Exercise aim:
From top to bottom, each entry below must be reproduced exactly.

Records shown:
-- ==== Sys2Proof/Machine/HostPort.lean ====
section
/-! DEFINITION. What one host access does (R20 to R26, R45, R46), and the host's polling loop (R69). -/

namespace Sys2Proof.Machine

/-! ## Register space (R23) -/

/-- The register at an offset of the register block; `none` where the spec defines no access (R45, U17). -/
def regAt (offset : Nat) : Option Reg :=
  if offset % 4 ≠ 0 then none
  else if offset = 0x000 then some .cmd
  else if offset = 0x004 then some .status
  else if offset = 0x008 then some .keyLen
  else if offset = 0x00C then some .ivLen
  else if offset = 0x010 then some .aadLen
  else if offset = 0x014 then some .inLen
  else if offset = 0x018 then some .outLen
  else if offset = 0x01C then some .reserved
  else if offset < 0x030 then some (.tagIn (Fin.ofNat 4 ((offset - 0x020) / 4)))
  else if offset < 0x040 then some (.tagOut (Fin.ofNat 4 ((offset - 0x030) / 4)))
  else if offset < 0x0C0 then some (.rk (Fin.ofNat 32 ((offset - 0x040) / 4)))
  else if offset ≤ 0x0FC then some .reserved
  else none

/-- The value of a register read while the block is idle (R19 to R23). `RK` before the first key schedule and
`TAG_OUT` before the first tag are free values (R27). -/
def State.regValue (s : State) : Reg → Word
  | .cmd => 0
  | .status => s.status
  | .keyLen => s.keyLen
  | .ivLen => s.ivLen
  | .aadLen => s.aadLen
  | .inLen => s.inLen
  | .outLen => s.outLen
  | .tagIn j => s.tagIn.get j
  | .tagOut j => if s.tagOutWritten then s.tagOut.get j else Config.resetTagOut s.epoch j
  | .rk i => if s.rkValid then s.rk.get i else Config.resetRk s.epoch i
  | .reserved => 0

/-- A register write while the block is idle (R20 to R23, R46): `CMD` starts a command, the length registers and
`TAG_IN` store, a write to a read-only register or a reserved offset is dropped. -/
def State.regWrite (s : State) (r : Reg) (v : Word) : State :=
  match r with
  | .cmd => s.accept v
  | .keyLen => { s with keyLen := v }
  | .ivLen => { s with ivLen := v }
  | .aadLen => { s with aadLen := v }
  | .inLen => { s with inLen := v }
  | .tagIn j => { s with tagIn := s.tagIn.set j v }
  | .status => s
  | .outLen => s
  | .tagOut _ => s
  | .rk _ => s
  | .reserved => s

/-! ## One access -/

/-- Return an unspecified word, a fresh free value (R26, U10; log 10). -/
def State.respondFreeWord (s : State) : State :=
  { s.respond (.word (Config.freeWord s.fresh)) with fresh := s.fresh + 1 }

/-- Return an unspecified byte, a fresh free value (R24, R26, U10, U11; logs 10, 11). -/
def State.respondFreeByte (s : State) : State :=
  { s.respond (.byte (Config.freeByte s.fresh)) with fresh := s.fresh + 1 }

/-- A defined register read (R26): while busy only `STATUS` returns its true value. -/
def hostReadReg (r : Reg) (s : State) : State :=
  if s.busy && r != .status then s.respondFreeWord else s.respond (.word (s.regValue r))

/-- A defined register write (R26, R235): dropped while busy. -/
def hostWriteReg (r : Reg) (v : Word) (s : State) : State :=
  if s.busy then s else s.regWrite r v

/-- A defined buffer read (R24, R26): `KEYBUF` and, while busy, every buffer return an unspecified byte. -/
def hostReadBuf (b : Buffer) (i : Nat) (s : State) : State :=
  if s.busy || b == .keyBuf then s.respondFreeByte else s.respond (.byte (s.byteAt b i))

/-- A defined buffer write (R24, R26, R46): dropped while busy, and into `OUTBUF`, which is read-only. -/
def hostWriteBuf (b : Buffer) (i : Nat) (v : Byte) (s : State) : State :=
  if s.busy || b == .outBuf then s else s.setBuffer b (Memory.write (s.buffer b) i v)

/-- Does the spec define an access of this width at this index of a buffer (R45, U17)? -/
def bufferAccessOk (s : State) (b : Buffer) (width i : Nat) : Bool :=
  width = 1 && i < capacity s.cfg b

/-- One host access (R45, R46, R49). -/
def hostAccess (a : Access) (s : State) : Host.Outcome State Fault Refusal :=
  match a with
  | .readReg width offset =>
    match width, regAt offset with
    | 4, some r => .next (hostReadReg r s)
    | _, _ => .refused (.undefinedRegisterAccess width offset)
  | .writeReg width offset v =>
    match width, regAt offset with
    | 4, some r => .next (hostWriteReg r v s)
    | _, _ => .refused (.undefinedRegisterAccess width offset)
  | .readBuf b width i =>
    if bufferAccessOk s b width i then .next (hostReadBuf b i s)
    else .refused (.undefinedBufferAccess b width i)
  | .writeBuf b width i v =>
    if bufferAccessOk s b width i then .next (hostWriteBuf b i v s)
    else .refused (.undefinedBufferAccess b width i)

/-! ## One input -/

/-- May the engine complete now (R243)? While busy it may at any time; it does when the host steps of the busy
window are used up, when the host has no further step, or when the host is polling for `DONE` (log 3). -/
def State.engineReady (s : State) : Bool :=
  s.busy &&
    match s.inputs with
    | [] => true
    | .wait :: _ => true
    | .access _ :: _ => s.delay = 0
    | .reset :: _ => s.delay = 0

/-- The step taken by the outside world when the engine does not complete: the next input in arrival order
(R49). With nothing to come the block stays as it is (R27). `wait` reads `STATUS` until `DONE = 1` (R69). -/
def hostTurn (s : State) : Host.Outcome State Fault Refusal :=
  match s.inputs with
  | [] => .next s
  | .access a :: rest => hostAccess a { s with inputs := rest, delay := s.delay - 1 }
  | .wait :: rest =>
    if s.done then .next { s.respond (.word s.status) with inputs := rest } else .next s
  | .reset :: rest => .next ({ s with inputs := rest }.resetInput)

end Sys2Proof.Machine
end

Answer box:
-- ==== Sys2Proof/Machine/HostPort.lean ====
section
/-! DEFINITION. What one host access does (R20 to R26, R45, R46), and the host's polling loop (R69). -/

namespace Sys2Proof.Machine

/-! ## Register space (R23) -/

/-- The register at an offset of the register block; `none` where the spec defines no access (R45, U17). -/
def regAt (offset : Nat) : Option Reg :=
  if offset % 4 ≠ 0 then none
  else if offset = 0x000 then some .cmd
  else if offset = 0x004 then some .status
  else if offset = 0x008 then some .keyLen
  else if offset = 0x00C then some .ivLen
  else if offset = 0x010 then some .aadLen
  else if offset = 0x014 then some .inLen
  else if offset = 0x018 then some .outLen
  else if offset = 0x01C then some .reserved
  else if offset < 0x030 then some (.tagIn (Fin.ofNat 4 ((offset - 0x020) / 4)))
  else if offset < 0x040 then some (.tagOut (Fin.ofNat 4 ((offset - 0x030) / 4)))
  else if offset < 0x0C0 then some (.rk (Fin.ofNat 32 ((offset - 0x040) / 4)))
  else if offset ≤ 0x0FC then some .reserved
  else none

/-- The value of a register read while the block is idle (R19 to R23). `RK` before the first key schedule and
`TAG_OUT` before the first tag are free values (R27). -/
def State.regValue (s : State) : Reg → Word
  | .cmd => 0
  | .status => s.status
  | .keyLen => s.keyLen
  | .ivLen => s.ivLen
  | .aadLen => s.aadLen
  | .inLen => s.inLen
  | .outLen => s.outLen
  | .tagIn j => s.tagIn.get j
  | .tagOut j => if s.tagOutWritten then s.tagOut.get j else Config.resetTagOut s.epoch j
  | .rk i => if s.rkValid then s.rk.get i else Config.resetRk s.epoch i
  | .reserved => 0

/-- A register write while the block is idle (R20 to R23, R46): `CMD` starts a command, the length registers and
`TAG_IN` store, a write to a read-only register or a reserved offset is dropped. -/
def State.regWrite (s : State) (r : Reg) (v : Word) : State :=
  match r with
  | .cmd => s.accept v
  | .keyLen => { s with keyLen := v }
  | .ivLen => { s with ivLen := v }
  | .aadLen => { s with aadLen := v }
  | .inLen => { s with inLen := v }
  | .tagIn j => { s with tagIn := s.tagIn.set j v }
  | .status => s
  | .outLen => s
  | .tagOut _ => s
  | .rk _ => s
  | .reserved => s

/-! ## One access -/

/-- Return an unspecified word, a fresh free value (R26, U10; log 10). -/
def State.respondFreeWord (s : State) : State :=
  { s.respond (.word (Config.freeWord s.fresh)) with fresh := s.fresh + 1 }

/-- Return an unspecified byte, a fresh free value (R24, R26, U10, U11; logs 10, 11). -/
def State.respondFreeByte (s : State) : State :=
  { s.respond (.byte (Config.freeByte s.fresh)) with fresh := s.fresh + 1 }

/-- A defined register read (R26): while busy only `STATUS` returns its true value. -/
def hostReadReg (r : Reg) (s : State) : State :=
  if s.busy && r != .status then s.respondFreeWord else s.respond (.word (s.regValue r))

/-- A defined register write (R26, R235): dropped while busy. -/
def hostWriteReg (r : Reg) (v : Word) (s : State) : State :=
  if s.busy then s else s.regWrite r v

/-- A defined buffer read (R24, R26): `KEYBUF` and, while busy, every buffer return an unspecified byte. -/
def hostReadBuf (b : Buffer) (i : Nat) (s : State) : State :=
  if s.busy || b == .keyBuf then s.respondFreeByte else s.respond (.byte (s.byteAt b i))

/-- A defined buffer write (R24, R26, R46): dropped while busy, and into `OUTBUF`, which is read-only. -/
def hostWriteBuf (b : Buffer) (i : Nat) (v : Byte) (s : State) : State :=
  if s.busy || b == .outBuf then s else s.setBuffer b (Memory.write (s.buffer b) i v)

/-- Does the spec define an access of this width at this index of a buffer (R45, U17)? -/
def bufferAccessOk (s : State) (b : Buffer) (width i : Nat) : Bool :=
  width = 1 && i < capacity s.cfg b

/-- One host access (R45, R46, R49). -/
def hostAccess (a : Access) (s : State) : Host.Outcome State Fault Refusal :=
  match a with
  | .readReg width offset =>
    match width, regAt offset with
    | 4, some r => .next (hostReadReg r s)
    | _, _ => .refused (.undefinedRegisterAccess width offset)
  | .writeReg width offset v =>
    match width, regAt offset with
    | 4, some r => .next (hostWriteReg r v s)
    | _, _ => .refused (.undefinedRegisterAccess width offset)
  | .readBuf b width i =>
    if bufferAccessOk s b width i then .next (hostReadBuf b i s)
    else .refused (.undefinedBufferAccess b width i)
  | .writeBuf b width i v =>
    if bufferAccessOk s b width i then .next (hostWriteBuf b i v s)
    else .refused (.undefinedBufferAccess b width i)

/-! ## One input -/

/-- May the engine complete now (R243)? While busy it may at any time; it does when the host steps of the busy
window are used up, when the host has no further step, or when the host is polling for `DONE` (log 3). -/
def State.engineReady (s : State) : Bool :=
  s.busy &&
    match s.inputs with
    | [] => true
    | .wait :: _ => true
    | .access _ :: _ => s.delay = 0
    | .reset :: _ => s.delay = 0

/-- The step taken by the outside world when the engine does not complete: the next input in arrival order
(R49). With nothing to come the block stays as it is (R27). `wait` reads `STATUS` until `DONE = 1` (R69). -/
def hostTurn (s : State) : Host.Outcome State Fault Refusal :=
  match s.inputs with
  | [] => .next s
  | .access a :: rest => hostAccess a { s with inputs := rest, delay := s.delay - 1 }
  | .wait :: rest =>
    if s.done then .next { s.respond (.word s.status) with inputs := rest } else .next s
  | .reset :: rest => .next ({ s with inputs := rest }.resetInput)

end Sys2Proof.Machine
end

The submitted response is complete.